> **ACTION ITEM**
Count the lines below that contain "readTile". Answer with the number alone.

== SUPPLIED MATERIAL

variable {q1 q2 q3 q4 q5 q6 q7 q8 q9 q10 q11 q12 q13 q14 q15 q16 q17 q18 : Prop}

theorem State.modBtp_keeps {root : State} {s : State} {n : Nat} {f : BigTop → BigTop} (h_s : Keeps q1 q2 q3 q4 q5 q6 True q8 q9 q10 q11 q12 q13 q14 q15 q16 q17 q18 root s) : Keeps q1 q2 q3 q4 q5 q6 True q8 q9 q10 q11 q12 q13 q14 q15 q16 q17 q18 root (State.modBtp s n f) := by
  unfold State.modBtp
  try dsimp only
  repeat' first
    | (with_reducible first
      | assumption | apply State.modPlot_keeps)
    | (intro _ _ _; try dsimp only) | (intro _ _; try dsimp only) | (intro _; try dsimp only)
    | (apply Keeps.mk; dsimp only; with_reducible refine Keeps.upd ?_) | dsimp only

theorem State.readTile_keeps {root : State} {s : State} {n : Nat} {t : Tile} (h_s : Keeps q1 q2 True q4 q5 q6 True True True q10 q11 q12 q13 q14 q15 q16 q17 q18 root s) : Keeps q1 q2 True q4 q5 q6 True True True q10 q11 q12 q13 q14 q15 q16 q17 q18 root (State.readTile s n t).2 := by
  unfold State.readTile
  try dsimp only
  repeat' first
    | (with_reducible first
      | assumption | apply State.winRead_keeps | apply foldl_keeps | apply foldl_keeps2 | apply foldl_keeps1
      | apply foldl_keeps22)
    | (intro _ _ _; try dsimp only) | (intro _ _; try dsimp only) | (intro _; try dsimp only)
    | (apply Keeps.mk; dsimp only; with_reducible refine Keeps.upd ?_) | split | dsimp only

theorem State.stageLocalise_keeps {root : State} {s : State} {n : Nat} (h_s : Keeps q1 q2 q3 q4 q5 q6 True q8 q9 q10 q11 q12 q13 q14 q15 q16 q17 q18 root s) : Keeps q1 q2 q3 q4 q5 q6 True q8 q9 q10 q11 q12 q13 q14 q15 q16 q17 q18 root (State.stageLocalise s n) := by
  unfold State.stageLocalise
  try dsimp only
  repeat' first
    | (with_reducible first
      | assumption | apply ite_keeps | apply State.modBtp_keeps)
    | (intro _ _ _; try dsimp only) | (intro _ _; try dsimp only) | (intro _; try dsimp only)
    | (apply Keeps.mk; dsimp only; with_reducible refine Keeps.upd ?_) | split | dsimp only

theorem State.setSuspect_keeps {root : State} {s : State} {n : Nat} (h_s : Keeps q1 q2 q3 q4 q5 q6 True q8 q9 q10 q11 q12 q13 q14 q15 q16 q17 q18 root s) : Keeps q1 q2 q3 q4 q5 q6 True q8 q9 q10 q11 q12 q13 q14 q15 q16 q17 q18 root (State.setSuspect s n) := by
  unfold State.setSuspect
  try dsimp only
  repeat' first
    | (with_reducible first
      | assumption | apply ite_keeps | apply State.modBtp_keeps | apply State.stageLocalise_keeps)
    | (intro _ _ _; try dsimp only) | (intro _ _; try dsimp only) | (intro _; try dsimp only)
    | (apply Keeps.mk; dsimp only; with_reducible refine Keeps.upd ?_) | split | dsimp only

theorem State.btpFault_keeps {root : State} {s : State} {n kind action : Nat} {ctx : Option Nat} {detail : Nat} (h_s : Keeps q1 q2 q3 q4 q5 q6 q7 True q9 q10 q11 q12 q13 q14 q15 q16 q17 q18 root s) : Keeps q1 q2 q3 q4 q5 q6 q7 True q9 q10 q11 q12 q13 q14 q15 q16 q17 q18 root (State.btpFault s n kind action ctx detail) := by
  unfold State.btpFault
  try dsimp only
  repeat' first
    | (with_reducible first
      | assumption | apply State.toFlt_keeps)
    | dsimp only

theorem State.loadChecked_keeps {root : State} {s : State} {n ctx first second : Nat} (h_s : Keeps q1 q2 True q4 q5 q6 True True q9 q10 q11 q12 q13 q14 q15 q16 q17 q18 root s) : Keeps q1 q2 True q4 q5 q6 True True q9 q10 q11 q12 q13 q14 q15 q16 q17 q18 root (State.loadChecked s n ctx first second) := by
  unfold State.loadChecked
  try dsimp only
  repeat' first
    | (with_reducible first
      | assumption | apply ite_keeps | apply ite_keeps2 | apply ite_keeps1 | apply State.btpFault_keeps
      | apply State.bump_keeps | apply State.bumpBy_keeps | apply State.raise_keeps | apply State.setSuspect_keeps)
    | split | dsimp only

theorem State.reloadTile_keeps {root : State} {s : State} {n : Nat} {t : Tile} {first second : Nat} (h_s : Keeps q1 q2 True q4 q5 q6 True True True q10 q11 q12 q13 q14 q15 q16 q17 q18 root s) : Keeps q1 q2 True q4 q5 q6 True True True q10 q11 q12 q13 q14 q15 q16 q17 q18 root (State.reloadTile s n t first second).2 := by
  unfold State.reloadTile
  try dsimp only
  repeat' first
    | (with_reducible first
      | assumption | apply ite_keeps | apply ite_keeps2 | apply ite_keeps1 | apply State.loadChecked_keeps
      | apply State.readRow_keeps | apply foldl_keeps | apply foldl_keeps2 | apply foldl_keeps1 | apply foldl_keeps22)
    | (intro _ _ _; try dsimp only) | (intro _ _; try dsimp only) | (intro _; try dsimp only)
    | (apply Keeps.mk; dsimp only; with_reducible refine Keeps.upd ?_) | split | dsimp only

theorem State.reloadTiles_keeps {root : State} {s : State} {n : Nat} {flips : List Nat} (h_s : Keeps q1 q2 True q4 q5 q6 True True True q10 q11 q12 q13 q14 q15 q16 q17 q18 root s) : Keeps q1 q2 True q4 q5 q6 True True True q10 q11 q12 q13 q14 q15 q16 q17 q18 root (State.reloadTiles s n flips) := by
  unfold State.reloadTiles
  try dsimp only
  repeat' first
    | (with_reducible first
      | assumption | apply ite_keeps | apply ite_keeps2 | apply ite_keeps1 | apply State.modBtp_keeps
      | apply State.reloadTile_keeps)
    | (intro _ _ _; try dsimp only) | (intro _ _; try dsimp only) | (intro _; try dsimp only)
    | (apply Keeps.mk; dsimp only; with_reducible refine Keeps.upd ?_) | split | dsimp only

theorem State.feedRow_keeps {root : State} : ∀ (y0 : Nat) {s : State} {n entry row i : Nat}  (h_s : Keeps q1 q2 True q4 q5 q6 True True True q10 q11 q12 q13 q14 q15 q16 q17 q18 root s), Keeps q1 q2 True q4 q5 q6 True True True q10 q11 q12 q13 q14 q15 q16 q17 q18 root (State.feedRow s n entry row i y0).2 := by
  intro y0
  induction y0 with
  | zero =>
    intros
    unfold State.feedRow
    repeat' first
      | with_reducible apply ih
      | (with_reducible first
        | assumption | apply State.winRead_keeps)
      | (apply Keeps.mk; dsimp only; with_reducible refine Keeps.upd ?_) | split | dsimp only
  
  | succ m ih =>
    intros
    unfold State.feedRow
    try dsimp only
    repeat' first
      | with_reducible apply ih
      | (with_reducible first
        | assumption | apply State.winRead_keeps)
      | (apply Keeps.mk; dsimp only; with_reducible refine Keeps.upd ?_) | split | dsimp only
  
theorem State.passRowsFrom_keeps {root : State} {s : State} {n entry d m0 k : Nat} (h_s : Keeps q1 q2 True q4 q5 q6 True True True q10 q11 q12 q13 q14 q15 q16 q17 q18 root s) : Keeps q1 q2 True q4 q5 q6 True True True q10 q11 q12 q13 q14 q15 q16 q17 q18 root (State.passRowsFrom s n entry d m0 k).2 := by
  unfold State.passRowsFrom
  try dsimp only
  repeat' first
    | (with_reducible first
      | assumption | apply ite_keeps | apply ite_keeps2 | apply ite_keeps1 | apply State.feedRow_keeps | apply foldl_keeps
      | apply foldl_keeps2 | apply foldl_keeps1 | apply foldl_keeps22)
    | (intro _ _ _; try dsimp only) | (intro _ _; try dsimp only) | (intro _; try dsimp only)
    | (apply Keeps.mk; dsimp only; with_reducible refine Keeps.upd ?_) | split | dsimp only

theorem State.passRows_keeps {root : State} {s : State} {n entry d : Nat} (h_s : Keeps q1 q2 True q4 q5 q6 True True True q10 q11 q12 q13 q14 q15 q16 q17 q18 root s) : Keeps q1 q2 True q4 q5 q6 True True True q10 q11 q12 q13 q14 q15 q16 q17 q18 root (State.passRows s n entry d).2 := by
  unfold State.passRows
  try dsimp only
  repeat' first
    | (with_reducible first
      | assumption | apply State.modBtp_keeps | apply State.passRowsFrom_keeps)
    | (intro _ _ _; try dsimp only) | (intro _ _; try dsimp only) | (intro _; try dsimp only)
    | (apply Keeps.mk; dsimp only; with_reducible refine Keeps.upd ?_) | dsimp only

theorem State.fillWest_keeps {root : State} {s : State} {n : Nat} {q : PassReq} (h_s : Keeps q1 q2 True q4 q5 q6 True True True q10 q11 q12 q13 q14 q15 q16 q17 q18 root s) : Keeps q1 q2 True q4 q5 q6 True True True q10 q11 q12 q13 q14 q15 q16 q17 q18 root (State.fillWest s n q) := by
  unfold State.fillWest
  try dsimp only
  repeat' first
    | (with_reducible first
      | assumption | apply State.modBtp_keeps | apply State.passRowsFrom_keeps)
    | (intro _ _ _; try dsimp only) | (intro _ _; try dsimp only) | (intro _; try dsimp only)
    | (apply Keeps.mk; dsimp only; with_reducible refine Keeps.upd ?_) | split | dsimp only

theorem State.accumulate_keeps {root : State} {s : State} {n : Nat} {q : PassReq} {t : Tile} {again : Bool} (h_s : Keeps q1 q2 True q4 q5 q6 True True True q10 q11 q12 q13 q14 q15 q16 q17 q18 root s) : Keeps q1 q2 True q4 q5 q6 True True True q10 q11 q12 q13 q14 q15 q16 q17 q18 root (State.accumulate s n q t again) := by
  unfold State.accumulate
  try dsimp only
  repeat' first
    | (with_reducible first
      | assumption | apply ite_keeps | apply ite_keeps2 | apply ite_keeps1 | apply ite_keeps22 | apply State.bumpBy_keeps
      | apply State.faultCtx_keeps | apply State.modBtp_keeps | apply State.passRows_keeps | apply State.passRowsFrom_keeps
      | apply State.tick_keeps)
    | (intro _ _ _; try dsimp only) | (intro _ _; try dsimp only) | (intro _; try dsimp only)
    | (apply Keeps.mk; dsimp only; with_reducible refine Keeps.upd ?_) | split | dsimp only

theorem State.swapTile_keeps {root : State} {s : State} {n flip ctx : Nat} (h_s : Keeps q1 q2 True q4 q5 q6 True True q9 q10 q11 q12 q13 q14 q15 q16 q17 q18 root s) : Keeps q1 q2 True q4 q5 q6 True True q9 q10 q11 q12 q13 q14 q15 q16 q17 q18 root (State.swapTile s n flip ctx) := by
  unfold State.swapTile
  try dsimp only
  repeat' first
    | (with_reducible first
      | assumption | apply ite_keeps | apply ite_keeps2 | apply ite_keeps1 | apply State.btpFault_keeps
      | apply State.bump_keeps | apply State.modBtp_keeps | apply State.raise_keeps | apply State.setSuspect_keeps)
    | (intro _ _ _; try dsimp only) | (intro _ _; try dsimp only) | (intro _; try dsimp only)
    | (apply Keeps.mk; dsimp only; with_reducible refine Keeps.upd ?_) | split | dsimp only

theorem State.startLoad_keeps {root : State} {s : State} {n : Nat} {q : PassReq} (h_s : Keeps q1 q2 q3 q4 q5 q6 True q8 q9 q10 q11 q12 q13 q14 q15 q16 q17 q18 root s) : Keeps q1 q2 q3 q4 q5 q6 True q8 q9 q10 q11 q12 q13 q14 q15 q16 q17 q18 root (State.startLoad s n q) := by
  unfold State.startLoad
  try dsimp only
  repeat' first
    | (with_reducible first
      | assumption | apply State.modBtp_keeps)
    | (intro _ _ _; try dsimp only) | (intro _ _; try dsimp only) | (intro _; try dsimp only)
    | (apply Keeps.mk; dsimp only; with_reducible refine Keeps.upd ?_) | dsimp only

theorem State.countRun_keeps {root : State} {s : State} {n : Nat} {q : PassReq} (h_s : Keeps q1 q2 True q4 q5 q6 True q8 q9 q10 q11 q12 q13 q14 q15 q16 q17 q18 root s) : Keeps q1 q2 True q4 q5 q6 True q8 q9 q10 q11 q12 q13 q14 q15 q16 q17 q18 root (State.countRun s n q) := by
  unfold State.countRun
  try dsimp only
  repeat' first
    | (with_reducible first
      | assumption | apply ite_keeps | apply ite_keeps2 | apply ite_keeps1 | apply State.bumpBy_keeps
      | apply State.modBtp_keeps)
    | (intro _ _ _; try dsimp only) | (intro _ _; try dsimp only) | (intro _; try dsimp only)
    | (apply Keeps.mk; dsimp only; with_reducible refine Keeps.upd ?_) | split | dsimp only

theorem State.tableRows_keeps {root : State} {s : State} {n : Nat} {q : PassReq} (h_s : Keeps q1 q2 True q4 q5 q6 True q8 q9 q10 q11 q12 q13 q14 q15 q16 q17 q18 root s) : Keeps q1 q2 True q4 q5 q6 True q8 q9 q10 q11 q12 q13 q14 q15 q16 q17 q18 root (State.tableRows s n q) := by
  unfold State.tableRows
  try dsimp only
  repeat' first
    | (with_reducible first
      | assumption | apply ite_keeps | apply ite_keeps2 | apply ite_keeps1 | apply State.bumpBy_keeps
      | apply State.modPlot_keeps)
    | (intro _ _ _; try dsimp only) | (intro _ _; try dsimp only) | (intro _; try dsimp only)
    | (apply Keeps.mk; dsimp only; with_reducible refine Keeps.upd ?_) | split | dsimp only

theorem State.runPass_keeps {root : State} {s : State} {n : Nat} {q : PassReq} (h_s : Keeps q1 q2 True q4 q5 q6 True True True q10 q11 q12 q13 q14 q15 q16 q17 True root s) : Keeps q1 q2 True q4 q5 q6 True True True q10 q11 q12 q13 q14 q15 q16 q17 True root (State.runPass s n q) := by
  unfold State.runPass
  try dsimp only
  repeat' first
    | (with_reducible first
      | assumption | apply ite_keeps | apply ite_keeps2 | apply ite_keeps1 | apply State.accumulate_keeps
      | apply State.countRun_keeps | apply State.faultCtx_keeps | apply State.issue_keeps | apply State.modBtp_keeps
      | apply State.opDone_keeps | apply State.startLoad_keeps | apply State.swapTile_keeps | apply State.tableRows_keeps
      | apply State.use_keeps)
    | (intro _ _ _; try dsimp only) | (intro _ _; try dsimp only) | (intro _; try dsimp only)
    | (apply Keeps.mk; dsimp only; with_reducible refine Keeps.upd ?_) | split | dsimp only

theorem State.pumpPasses_keeps {root : State} : ∀ (y0 : Nat) {s : State} {n : Nat}  (h_s : Keeps q1 q2 True q4 q5 q6 True True True q10 q11 q12 q13 q14 q15 q16 q17 True root s), Keeps q1 q2 True q4 q5 q6 True True True q10 q11 q12 q13 q14 q15 q16 q17 True root (State.pumpPasses s n y0) := by
  intro y0
  induction y0 with
  | zero =>
    intros
    unfold State.pumpPasses
    repeat' first
      | with_reducible apply ih
      | (with_reducible first
        | assumption | apply ite_keeps | apply ite_keeps2 | apply ite_keeps1 | apply State.faultCtx_keeps
        | apply State.fillWest_keeps | apply State.modBtp_keeps | apply State.runPass_keeps)
      | (intro _ _ _; try dsimp only) | (intro _ _; try dsimp only) | (intro _; try dsimp only)
      | (apply Keeps.mk; dsimp only; with_reducible refine Keeps.upd ?_) | split | dsimp only
  
  | succ m ih =>
    intros
    unfold State.pumpPasses
    try dsimp only
    repeat' first
      | with_reducible apply ih
      | (with_reducible first
        | assumption | apply ite_keeps | apply ite_keeps2 | apply ite_keeps1 | apply State.faultCtx_keeps
        | apply State.fillWest_keeps | apply State.modBtp_keeps | apply State.runPass_keeps)
      | (intro _ _ _; try dsimp only) | (intro _ _; try dsimp only) | (intro _; try dsimp only)
      | (apply Keeps.mk; dsimp only; with_reducible refine Keeps.upd ?_) | split | dsimp only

====

> **TASK ANSWER**
2